◆ What is being asked
Of the entries below, return only those lines from the line with "DEFINITION. Machine/Mesh.lean: the" to the line with "let p := reservePos.getD", exactly, both included.

=== Provided records ===

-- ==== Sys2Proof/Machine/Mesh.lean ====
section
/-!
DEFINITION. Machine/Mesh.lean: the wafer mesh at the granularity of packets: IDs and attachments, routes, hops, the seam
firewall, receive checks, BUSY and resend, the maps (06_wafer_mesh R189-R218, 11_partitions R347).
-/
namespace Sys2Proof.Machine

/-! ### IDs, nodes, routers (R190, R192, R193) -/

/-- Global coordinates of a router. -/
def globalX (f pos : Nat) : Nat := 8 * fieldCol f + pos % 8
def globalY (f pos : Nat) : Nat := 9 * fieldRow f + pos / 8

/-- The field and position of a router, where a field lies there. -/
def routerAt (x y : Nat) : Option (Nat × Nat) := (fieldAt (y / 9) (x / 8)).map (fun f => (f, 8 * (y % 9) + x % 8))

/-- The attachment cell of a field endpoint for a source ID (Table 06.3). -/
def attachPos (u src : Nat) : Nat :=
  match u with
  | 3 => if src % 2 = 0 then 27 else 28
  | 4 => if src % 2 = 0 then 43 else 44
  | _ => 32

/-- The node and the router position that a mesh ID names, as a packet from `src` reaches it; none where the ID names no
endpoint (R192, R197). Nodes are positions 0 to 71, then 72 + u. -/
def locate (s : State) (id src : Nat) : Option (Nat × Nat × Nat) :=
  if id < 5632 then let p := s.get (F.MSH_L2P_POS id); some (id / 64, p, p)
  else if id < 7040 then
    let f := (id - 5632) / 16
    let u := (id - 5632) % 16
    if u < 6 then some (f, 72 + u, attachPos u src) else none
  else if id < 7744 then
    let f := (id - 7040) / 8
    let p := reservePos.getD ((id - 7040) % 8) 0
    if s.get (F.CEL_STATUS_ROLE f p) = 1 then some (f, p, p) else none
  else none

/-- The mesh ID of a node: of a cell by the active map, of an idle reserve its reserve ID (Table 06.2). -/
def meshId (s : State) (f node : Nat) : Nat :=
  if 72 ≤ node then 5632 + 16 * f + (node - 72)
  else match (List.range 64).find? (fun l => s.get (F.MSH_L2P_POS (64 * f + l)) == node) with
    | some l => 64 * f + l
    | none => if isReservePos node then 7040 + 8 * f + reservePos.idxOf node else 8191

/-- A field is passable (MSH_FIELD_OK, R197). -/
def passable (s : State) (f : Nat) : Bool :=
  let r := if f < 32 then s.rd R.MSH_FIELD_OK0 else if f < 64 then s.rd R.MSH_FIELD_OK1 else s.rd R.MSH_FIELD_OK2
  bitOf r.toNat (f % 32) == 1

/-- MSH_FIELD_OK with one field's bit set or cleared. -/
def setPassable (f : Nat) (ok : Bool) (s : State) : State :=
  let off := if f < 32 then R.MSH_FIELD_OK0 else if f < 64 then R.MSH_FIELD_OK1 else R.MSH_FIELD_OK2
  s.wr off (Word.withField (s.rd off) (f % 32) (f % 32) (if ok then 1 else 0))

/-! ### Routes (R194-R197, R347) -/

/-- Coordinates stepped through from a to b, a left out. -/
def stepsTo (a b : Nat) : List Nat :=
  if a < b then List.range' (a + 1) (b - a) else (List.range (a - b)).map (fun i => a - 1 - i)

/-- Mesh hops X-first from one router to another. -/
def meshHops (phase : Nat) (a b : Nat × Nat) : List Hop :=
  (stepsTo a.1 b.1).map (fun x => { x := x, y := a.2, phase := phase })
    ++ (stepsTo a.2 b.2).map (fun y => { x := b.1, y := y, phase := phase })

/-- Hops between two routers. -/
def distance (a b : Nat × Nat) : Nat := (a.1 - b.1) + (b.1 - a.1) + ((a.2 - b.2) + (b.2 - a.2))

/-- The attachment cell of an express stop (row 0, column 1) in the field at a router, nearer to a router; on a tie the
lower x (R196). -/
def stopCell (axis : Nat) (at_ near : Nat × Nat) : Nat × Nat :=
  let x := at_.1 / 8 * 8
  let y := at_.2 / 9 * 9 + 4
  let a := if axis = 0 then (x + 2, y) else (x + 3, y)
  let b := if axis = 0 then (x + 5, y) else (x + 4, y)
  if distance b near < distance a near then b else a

===

◆ Expected output
DEFINITION. Machine/Mesh.lean: the wafer mesh at the granularity of packets: IDs and attachments, routes, hops, the seam
firewall, receive checks, BUSY and resend, the maps (06_wafer_mesh R189-R218, 11_partitions R347).
-/
namespace Sys2Proof.Machine

/-! ### IDs, nodes, routers (R190, R192, R193) -/

/-- Global coordinates of a router. -/
def globalX (f pos : Nat) : Nat := 8 * fieldCol f + pos % 8
def globalY (f pos : Nat) : Nat := 9 * fieldRow f + pos / 8

/-- The field and position of a router, where a field lies there. -/
def routerAt (x y : Nat) : Option (Nat × Nat) := (fieldAt (y / 9) (x / 8)).map (fun f => (f, 8 * (y % 9) + x % 8))

/-- The attachment cell of a field endpoint for a source ID (Table 06.3). -/
def attachPos (u src : Nat) : Nat :=
  match u with
  | 3 => if src % 2 = 0 then 27 else 28
  | 4 => if src % 2 = 0 then 43 else 44
  | _ => 32

/-- The node and the router position that a mesh ID names, as a packet from `src` reaches it; none where the ID names no
endpoint (R192, R197). Nodes are positions 0 to 71, then 72 + u. -/
def locate (s : State) (id src : Nat) : Option (Nat × Nat × Nat) :=
  if id < 5632 then let p := s.get (F.MSH_L2P_POS id); some (id / 64, p, p)
  else if id < 7040 then
    let f := (id - 5632) / 16
    let u := (id - 5632) % 16
    if u < 6 then some (f, 72 + u, attachPos u src) else none
  else if id < 7744 then
    let f := (id - 7040) / 8
    let p := reservePos.getD ((id - 7040) % 8) 0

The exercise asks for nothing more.